What is expected:
Each line in these records that contains "flatten" counts once. Give the number only.
*** Data in this exercise
/-- A mailbox command that a logical device takes (its link up, the mode, class and ADMIN as the tables ask) changes what its rule names and answers Success with its payload, and an FM API command answers on its link. Where the spec leaves a point open, the effects follow the model's choices of log entries 49, 62, 138 and 144. -/
def Obligations.MailboxCommandsComplete : Prop :=
  (∀ (ld : Fin 64) (log : Fin 4) (s : State),
    s.mailboxTakes ld.val true false = true →
    exec (.getEventRecords ld log) s =
      .next ((s.mboxOk ld.val ([((s.ld ld.val).logs.getD log.val {}).recs.length, ((s.ld ld.val).logs.getD log.val {}).overflow] ++ (((s.ld ld.val).logs.getD log.val {}).recs.map recPayload).flatten))).settle) ∧
  (∀ (ld : Fin 64) (log : Fin 4) (all : Bool) (handles : List Nat) (s : State),
    s.mailboxTakes ld.val true false = true →
    exec (.clearEventRecords ld log all handles) s =
      .next (((s.setLd ld.val { s.ld ld.val with logs := (s.ld ld.val).logs.set log.val (let g := (s.ld ld.val).logs.getD log.val {}; if all then {} else { g with recs := g.recs.filter fun r => !handles.contains r.handle }) }).mboxOk ld.val [])).settle) ∧
  (∀ (ld : Fin 64) (s : State),
    s.mailboxTakes ld.val false false = true →
    exec (.getEventInterruptPolicy ld) s =
      .next ((s.mboxOk ld.val [(s.ld ld.val).irqPolicy])).settle) ∧
  (∀ (ld : Fin 64) (policy : Nat) (s : State),
    s.mailboxTakes ld.val false false = true ∧ (∀ k < 4, bitsOf policy (8 * k) 2 ≤ 1) →
    exec (.setEventInterruptPolicy ld policy) s =
      .next (((s.setLd ld.val { s.ld ld.val with irqPolicy := policy % 2 ^ 32 }).mboxOk ld.val [])).settle) ∧
  (∀ (ld : Fin 64) (s : State),
    s.mailboxTakes ld.val true false = true →
    exec (.getFwInfo ld) s =
      .next ((s.mboxOk ld.val [2, s.get F.ID_FW_STATUS_ACTIVE_SLOT, s.get F.ID_FW_VERSION_VERSION])).settle) ∧
  (∀ (ld : Fin 64) (s : State),
    s.mailboxTakes ld.val true false = true →
    exec (.getTimestamp ld) s =
      .next ((s.mboxOk ld.val [s.ldStamp ld.val])).settle) ∧
  (∀ (ld : Fin 64) (t : Nat) (s : State),
    s.mailboxTakes ld.val false false = true →
    exec (.setTimestamp ld t) s =
      .next (((s.setLd ld.val { s.ld ld.val with timestamp := t % 2 ^ 64, stampAt := s.now, stampSet := true }).mboxOk ld.val [])).settle) ∧
  (∀ (ld : Fin 64) (s : State),
    s.mailboxTakes ld.val true false = true →
    exec (.getSupportedLogs ld) s =
      .next ((s.mboxOk ld.val [1])).settle) ∧
  (∀ (ld : Fin 64) (cel : Bool) (s : State),
    s.mailboxTakes ld.val true false = true ∧ cel = true →
    exec (.getLog ld cel) s =
      .next ((s.mboxOk ld.val mailboxOpcodes)).settle) ∧
  (∀ (ld : Fin 64) (s : State),
    s.mailboxTakes ld.val true false = true →
    exec (.identifyMemoryDevice ld) s =
      .next ((s.mboxOk ld.val [s.spanUnits ld.val, 0, s.spanUnits ld.val, 0, 65536, 256, 256, 256, 256, 4096, 64])).settle) ∧
  (∀ (ld : Fin 64) (s : State),
    s.mailboxTakes ld.val true false = true →
    exec (.getPartitionInfo ld) s =
      .next ((s.mboxOk ld.val [0, s.spanUnits ld.val])).settle) ∧
  (∀ (ld : Fin 64) (off : Nat) (len : Nat) (s : State),
    s.mailboxTakes ld.val false false = true ∧ off + len ≤ 65536 →
    exec (.getLsa ld off len) s =
      .next ((s.mboxOk ld.val ((List.range len).map fun i => Sparse.get 0 (off + i) (s.winRec ld.val).lsa))).settle) ∧
  (∀ (ld : Fin 64) (off : Nat) (data : List Byte) (l : Sparse Nat) (f : Nat × State) (s : State),
    s.mailboxTakes ld.val false false = true ∧ (s.isSet (F.LD_MAP_DORMANT ld.val) = true → s.isSet (F.CXL_LD_STATUS_ACTIVATED ld.val) = true) ∧
      off + data.length ≤ 65536 ∧
      (List.range data.length).foldl (fun t i => Sparse.set 0 (off + i) ((data.getD i 0).toNat) t) (s.winRec ld.val).lsa = l ∧
      s.setWinRec { s.winRec ld.val with lsa := l } = f →
    exec (.setLsa ld off data) s =
      .next ((if f.1 = 0 then f.2.mboxOk ld.val [] else f.2.setLd ld.val { f.2.ld ld.val with lsaWait := f.1 })).settle) ∧
  (∀ (ld : Fin 64) (s : State),
    s.mailboxTakes ld.val true false = true →
    exec (.getHealthInfo ld) s =
      .next ((s.mboxOk ld.val [flag (decide (s.get F.BERM_STATUS_LOW ≠ 0) || decide (s.get F.BERM_STATUS_EXHAUSTED ≠ 0)), s.mediaStatus, s.get F.BERM_STATUS_LIFE_USED_PCT, (if s.get F.TH_STATUS_HOTTEST < 2 ^ 15 then s.get F.TH_STATUS_HOTTEST / 4 else 2 ^ 16 - (2 ^ 16 - s.get F.TH_STATUS_HOTTEST + 3) / 4), s.ssb.dirtyShutdowns, min s.dram.corrected (2 ^ 32 - 1), min s.fl.repairedLines (2 ^ 32 - 1)])).settle) ∧
  (∀ (ld : Fin 64) (s : State),
    s.mailboxTakes ld.val true false = true →
    exec (.getAlertConfiguration ld) s =
      .next ((s.mboxOk ld.val [0])).settle) ∧
  (∀ (ld : Fin 64) (s : State),
    s.mailboxTakes ld.val true false = true →
    exec (.getShutdownState ld) s =
      .next ((s.mboxOk ld.val [(s.winRec ld.val).shutdown])).settle) ∧
  (∀ (ld : Fin 64) (v : Nat) (s : State),
    s.mailboxTakes ld.val false false = true →
    exec (.setShutdownState ld v) s =
      .next (((s.setWinRec { s.winRec ld.val with shutdown := v % 256 }).2.mboxOk ld.val [])).settle) ∧
  (∀ (ld : Fin 64) (dpa : Nat) (len : Nat) (s : State),
    s.mailboxTakes ld.val true false = true →
    exec (.getPoisonList ld dpa len) s =
      .next ((s.mboxOk ld.val ([flag s.poisonOverflow] ++ ((s.lines.filter fun e => e.2.poison && s.live e.1 && s.inRange ld.val dpa len e.1).map fun e => [(s.winDpa ld.val e.1).getD 0, 4, e.2.psrc]).flatten))).settle) ∧
  (∀ (ld : Fin 64) (dpa : Nat) (p : Nat) (s : State),
    s.mailboxTakes ld.val false true = true ∧ s.mboxAddress ld.val dpa = some p ∧ s.fenced = false ∧
      (s.lines.filter fun e => e.2.poison && decide (e.2.psrc = 1)).length < 64 →
    exec (.injectPoison ld dpa) s =
      .next (((((s.grant (lineOf p) 7).poisonLine (lineOf p) 1).allocLine (lineOf p) 1 true).mboxOk ld.val [])).settle) ∧
  (∀ (ld : Fin 64) (dpa : Nat) (data : Granule) (p : Nat) (s : State),
    s.mailboxTakes ld.val false true = true ∧ s.mboxAddress ld.val dpa = some p ∧ s.fenced = false →
    exec (.clearPoison ld dpa data) s =
      .next (((s.presentWrite { src := .hub, tenant := s.get (F.LD_MAP_TENANT ld.val), line := lineOf p, mask := fullMask, data := (data.setWidth 2048) <<< (512 * (p / 64 % 4)), poison := false, readOnly := false, entered := s.now }).mboxOk ld.val [])).settle) ∧
  (∀ (ld : Fin 64) (dpa : Nat) (len : Nat) (s : State),
    s.mailboxTakes ld.val false false = true ∧ (s.ld ld.val).scan = none ∧ len ≠ 0 ∧ dpa + 64 * len ≤ s.winBytes ld.val →
    exec (.scanMedia ld dpa len) s =
      .next (((s.setLd ld.val { s.ld ld.val with scan := some (dpa, len), scanDone := false }).emit (.mailbox ld.val .background []))).settle) ∧
  (∀ (ld : Fin 64) (dpa : Nat) (len : Nat) (s : State),
    s.mailboxTakes ld.val false false = true ∧ dpa + 64 * len ≤ s.winBytes ld.val →
    exec (.getScanMediaCapabilities ld dpa len) s =
      .next ((s.mboxOk ld.val [ceilDiv (64 * len) 4000000])).settle) ∧
  (∀ (ld : Fin 64) (s : State),
    s.mailboxTakes ld.val false false = true →
    exec (.getScanMediaResults ld) s =
      .next ((s.mboxOk ld.val ([flag (s.ld ld.val).scanDone] ++ (s.ld ld.val).scanResults))).settle) ∧
  (∀ (ld : Fin 64) (bad : List Nat) (dpa len : Nat) (s : State),
    (s.ld ld.val).scan = some (dpa, len) ∧ s.frozenMode = false ∧ ((s.lines.filter fun e => e.2.poison).drop 65536) = [] →
    exec (.scanMediaDone ld bad) s =
      .next ({ (s.setLd ld.val { s.ld ld.val with scan := none, scanDone := true, scanResults := (bad.filter fun line => s.inRange ld.val dpa len line).filterMap fun line => s.winDpa ld.val line }) with poisonOverflow := false }).settle) ∧
  (∀ (ld : Fin 64) (opcode : Nat) (s : State),
    s.mailboxTakes ld.val false false = true →
    exec (.mailboxUnsupported ld opcode) s =
      .next ((s.emit (.mailbox ld.val .unsupported []))).settle) ∧
  (∀ (link : Fin 16) (s : State),
    s.linkUp link.val = true ∧ s.isSet (F.CXL_LINK_STATUS_MLD_ACTIVE link.val) = true ∧ s.mode ≠ .save →
    exec (.getLdInfo link) s =
      .next ((s.emit (.fmApi link.val true [(s.link link.val).ldCount]))).settle) ∧
  (∀ (link : Fin 16) (s : State),
    s.linkUp link.val = true ∧ s.isSet (F.CXL_LINK_STATUS_MLD_ACTIVE link.val) = true ∧ s.mode ≠ .save →
    exec (.getLdAllocations link) s =
      .next ((s.emit (.fmApi link.val true ([1] ++ (s.linkLds link.val).map fun n => if s.winValid n then s.get (F.CXL_LD_WIN_SPAN_SPAN_M1 n) + 1 else 0)))).settle) ∧
  (∀ (link : Fin 16) (s : State),
    s.linkUp link.val = true ∧ s.isSet (F.CXL_LINK_STATUS_MLD_ACTIVE link.val) = true ∧ s.mode ≠ .save →
    exec (.getQosStatus link) s =
      .next ((s.emit (.fmApi link.val true [s.devLoadAverage]))).settle) ∧
  (∀ (link : Fin 16) (opcode : Nat) (s : State),
    s.linkUp link.val = true ∧ s.isSet (F.CXL_LINK_STATUS_MLD_ACTIVE link.val) = true ∧ s.mode ≠ .save →
    exec (.fmApiUnsupported link opcode) s =
      .next ((s.emit (.fmApi link.val false []))).settle)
******
Problem solution:
2